→ PROBLEM STATEMENT: Transcribe, word for word and with nothing extra, the line containing "let (t, bs)" and each line that comes after it in the entries.

→ EXTRACTED INFORMATION:
-.-.-

/-- A window answers: the package window whenever the part is not held in reset, the others once the host is served, and a queue window
while its function is offered and enabled (01 R32 R36 R37, 04 R90 R91). DEDUCED [log 70]. -/
def State.winUp (s : State) (w : Win) (o : Nat) : Bool :=
  match w with
  | .queue v => s.hostServed && s.fnUp v
  | _ => if o < 0x100000 then !s.pkg.held && !s.pkg.tripped else s.hostServed

/-- COUNTER_READ: a read of the eight bytes at offset `b` of space `a`: the value goes out, and a read-clear counter clears (00 R6). -/
def execCounterRead (s : State) : Res :=
  let w := winOf s.ev.a
  .next (if s.winUp w s.ev.b then
    let (t, bs) := s.winRead w 8 (s.ev.b / 8 * 8) 8
    t.emit (.read (BitVec.ofNat 64 (leNat bs)))
  else s)

/-- REGISTER_WRITE: `bytes` written at offset `b` of space `a` (00 R6 R8). -/
def execRegisterWrite (s : State) : Res :=
  let w := winOf s.ev.a
  .next (if s.winUp w s.ev.b then s.winWrite w s.ev.bytes.length s.ev.b s.ev.bytes else s)

end Sys2Proof.Machine
end

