/-- PARK_WAKE: the oldest report of a list become non-empty wakes the first launch parked on it; it waits until that launch has given
up its cores (06 R174). -/
def execParkWake (s : State) : Res :=
  .next (match s.circ.reports with
    | [] => s
    | a :: r =>
      match s.parkedOn a with
      | [] => s.modCirc fun c => { c with reports := r }
      | n :: _ =>
        if ((s.launchAt n).getD {}).st == .parked then (s.modCirc fun c => { c with reports := r }).unpark n else s)

/-- PARK_TIMEOUT: launch slot `a` has been parked for 1 ms (06 R174). -/
def execParkTimeout (s : State) : Res :=
  .next (match s.launchAt s.ev.a with
    | some l => if l.st == .parked && l.parkAt + 1000000 ≤ s.time.toNat then s.unpark s.ev.a else s
    | none => s)

end Sys2Proof.Machine
end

-.-.-

→ OUTPUT FOR THIS EXERCISE:
    let (t, bs) := s.winRead w 8 (s.ev.b / 8 * 8) 8
    t.emit (.read (BitVec.ofNat 64 (leNat bs)))
  else s)

/-- REGISTER_WRITE: `bytes` written at offset `b` of space `a` (00 R6 R8). -/
def execRegisterWrite (s : State) : Res :=
  let w := winOf s.ev.a
  .next (if s.winUp w s.ev.b then s.winWrite w s.ev.bytes.length s.ev.b s.ev.bytes else s)

end Sys2Proof.Machine
end

/-- PARK_WAKE: the oldest report of a list become non-empty wakes the first launch parked on it; it waits until that launch has given
up its cores (06 R174). -/
def execParkWake (s : State) : Res :=
  .next (match s.circ.reports with
    | [] => s
    | a :: r =>
      match s.parkedOn a with
      | [] => s.modCirc fun c => { c with reports := r }
      | n :: _ =>
        if ((s.launchAt n).getD {}).st == .parked then (s.modCirc fun c => { c with reports := r }).unpark n else s)

/-- PARK_TIMEOUT: launch slot `a` has been parked for 1 ms (06 R174). -/
def execParkTimeout (s : State) : Res :=
  .next (match s.launchAt s.ev.a with
    | some l => if l.st == .parked && l.parkAt + 1000000 ≤ s.time.toNat then s.unpark s.ev.a else s
    | none => s)

end Sys2Proof.Machine
end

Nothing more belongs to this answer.